The Fifth Federal Electoral District of Baja California (V Distrito Electoral Federal de Baja California) is one of the 300 Electoral Districts into which Mexico is divided for the purpose of elections to the federal Chamber of Deputies and one of eight such districts in the state of Baja California.

It elects one deputy to the lower house of Congress for each three-year legislative period, by means of the first past the post system.

District territory
Under the 2005 redistricting process, it is made up of the central and eastern portions of the city of Tijuana.

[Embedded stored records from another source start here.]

/-- A byte either leaves a value incomplete, and `vdec` goes on from there, or completes the value that `vdec` answers
(40_varint R123, R128). -/
theorem vdFeed_cases (c : Config) (r : VdRegs) (b : Byte) (h : (vdStart r).cnt ≤ 4) :
    ((vdFeed c r b).st = .partialValue ∧ (vdStart (vdFeed c r b)).cnt = (vdStart r).cnt + 1 ∧
        (vdStart r).cnt + 1 ≤ 4 ∧ ∀ s, vdecRest c r (b :: s) = vdecRest c (vdFeed c r b) s) ∨
      (((vdFeed c r b).st = .done ∨ (vdFeed c r b).st = .clamped) ∧ (vdFeed c r b).cnt = (vdStart r).cnt + 1 ∧
        ∀ s, vdecRest c r (b :: s) = some ⟨(vdFeed c r b).acc, (vdFeed c r b).cnt⟩) := by
  by_cases hlast : b.msb = false
  · right
    by_cases hover : (vdStart r).cnt = 4 ∧ b.extractLsb' 4 3 ≠ 0#3 ∧ c.fifthOverflow = .clamp
    · simp [vdFeed, vdecRest, vdecLoop, hlast, hover]
    · simp [vdFeed, vdecRest, vdecLoop, hlast, hover]
  · by_cases hfifth : (vdStart r).cnt = 4
    · right
      simp [vdFeed, vdecRest, vdecLoop, hlast, hfifth]
    · left
      have hfeed : vdFeed c r b = ⟨.partialValue,
          (vdStart r).acc ||| (b &&& 0x7F#8).setWidth 32 <<< (7 * (vdStart r).cnt), (vdStart r).cnt + 1⟩ := by
        simp [vdFeed, hlast, hfifth]
      have hstay : vdStart (vdFeed c r b) = vdFeed c r b := by simp [vdStart_eq, hfeed]
      refine ⟨by rw [hfeed], by rw [hstay, hfeed], by omega, fun s => ?_⟩
      rw [vdecRest, vdecRest, hstay, hfeed, vdecLoop, if_neg hlast, if_neg hfifth]

/-- Bytes that `vdec` finds incomplete leave the decoder at `PARTIAL` (40_varint R129). -/
theorem foldl_vdFeed_incomplete {c : Config} {r : VdRegs} {b : Byte} {bs : List Byte} (hr : (vdStart r).cnt ≤ 4)
    (h : vdecRest c r (b :: bs) = none) : ((b :: bs).foldl (vdFeed c) r).st = .partialValue := by
  induction bs generalizing r b with
  | nil =>
    obtain ⟨hst, -⟩ | ⟨-, -, hdone⟩ := vdFeed_cases c r b hr
    · exact hst
    · simp [hdone] at h
  | cons d bs ih =>
    obtain ⟨-, hcnt, hmore, hrest⟩ | ⟨-, -, hdone⟩ := vdFeed_cases c r b hr
    · exact ih (by omega) (hrest _ ▸ h)
    · simp [hdone] at h

/-- The bytes of `vdec`'s value that are still to come complete it, with `vdec`'s value and count (40_varint R129). -/
theorem foldl_vdFeed_complete {c : Config} {r : VdRegs} {s : List Byte} {v : VarU} (hr : (vdStart r).cnt ≤ 4)
    (h : vdecRest c r s = some v) {t : VdRegs} (ht : (s.take (v.size - (vdStart r).cnt)).foldl (vdFeed c) r = t) :
    (t.st = .done ∨ t.st = .clamped) ∧ t.acc = v.value ∧ t.cnt = v.size := by
  induction s generalizing r with
  | nil => simp [vdecRest, vdecLoop] at h
  | cons b s ih =>
    obtain ⟨hlt, -⟩ := vdecLoop_size hr h
    obtain ⟨n, hn⟩ := Nat.exists_eq_add_of_lt hlt
    have htake : v.size - (vdStart r).cnt = n + 1 := by omega
    rw [htake, List.take_succ_cons, List.foldl_cons] at ht
    obtain ⟨-, hcnt, hmore, hrest⟩ | ⟨hst, hcnt, hdone⟩ := vdFeed_cases c r b hr
    · have hleft : v.size - (vdStart (vdFeed c r b)).cnt = n := by omega
      exact ih (by omega) (hrest s ▸ h) (hleft ▸ ht)
    · obtain rfl : _ = v := Option.some.inj ((hdone s).symm.trans h)
      obtain rfl : n = 0 := by simp only at hn; omega
      subst ht
      exact ⟨hst, rfl, rfl⟩

/-- A run of `VDEC_BYTE` feeds its bytes to the decoder, and its last command returns the registers (40_varint R128). -/
theorem execAll_vdecByte (b : Byte) (bs : List Byte) (s : State) :
    ∃ t : State, execAll ((b :: bs).map Instr.vdecByte) s = .next t ∧
      t.vdRegs = (b :: bs).foldl (vdFeed s.cfg) s.vdRegs ∧ t.result = .varint t.vdSt t.vdAcc t.vdCnt := by
  induction bs generalizing b s with
  | nil => exact ⟨_, rfl, rfl, rfl⟩
  | cons d bs ih => exact ih d ((s.accept .host).setVd (vdFeed s.cfg s.vdRegs b))

/-- Settles O30: the bytes before `vdec`'s last are incomplete for both decoders, and the last completes the value. -/
theorem decodersAgree : Obligations.DecodersAgree := by
  intro s bytes k (hfresh : s.vdRegs.fresh) hk hlen
  obtain ⟨hcnt, -⟩ := hfresh.start
  have hroom : (vdStart s.vdRegs).cnt ≤ 4 := by omega
  obtain ⟨b, bs, hbytes⟩ := List.exists_cons_of_length_pos (l := bytes.take k) (by rw [List.length_take]; omega)
  obtain ⟨t, hrun, hregs, hresult⟩ := execAll_vdecByte b bs s
  rw [← hbytes] at hrun hregs
  have hincomplete : vdec s.cfg (bytes.take k) = none → t.vdSt = .partialValue := by
    intro hnone
    rw [← vdecRest_fresh _ hfresh, hbytes] at hnone
    rw [hbytes] at hregs
    exact (congrArg VdRegs.st hregs).trans (foldl_vdFeed_incomplete hroom hnone)
  refine ⟨t, hrun, hresult, hincomplete, fun v hv =>
    ⟨fun hlt => hincomplete (vdec_take_none hv hlt), fun heq => ?_⟩⟩
  rw [← vdecRest_fresh _ hfresh] at hv
  exact foldl_vdFeed_complete hroom hv (by rw [hcnt, Nat.sub_zero, ← heq, ← hregs])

The district's head town (cabecera distrital), where results from individual polling stations are gathered together and collated, is the city of Tijuana, Baja California.

Previous districting schemes

1996–2005 district
Between 1996 and 2005, this electoral district covered a similar area to its present limits, except that it extended south as far as Playas de Rosarito, thereby also including a rural area that it has since lost.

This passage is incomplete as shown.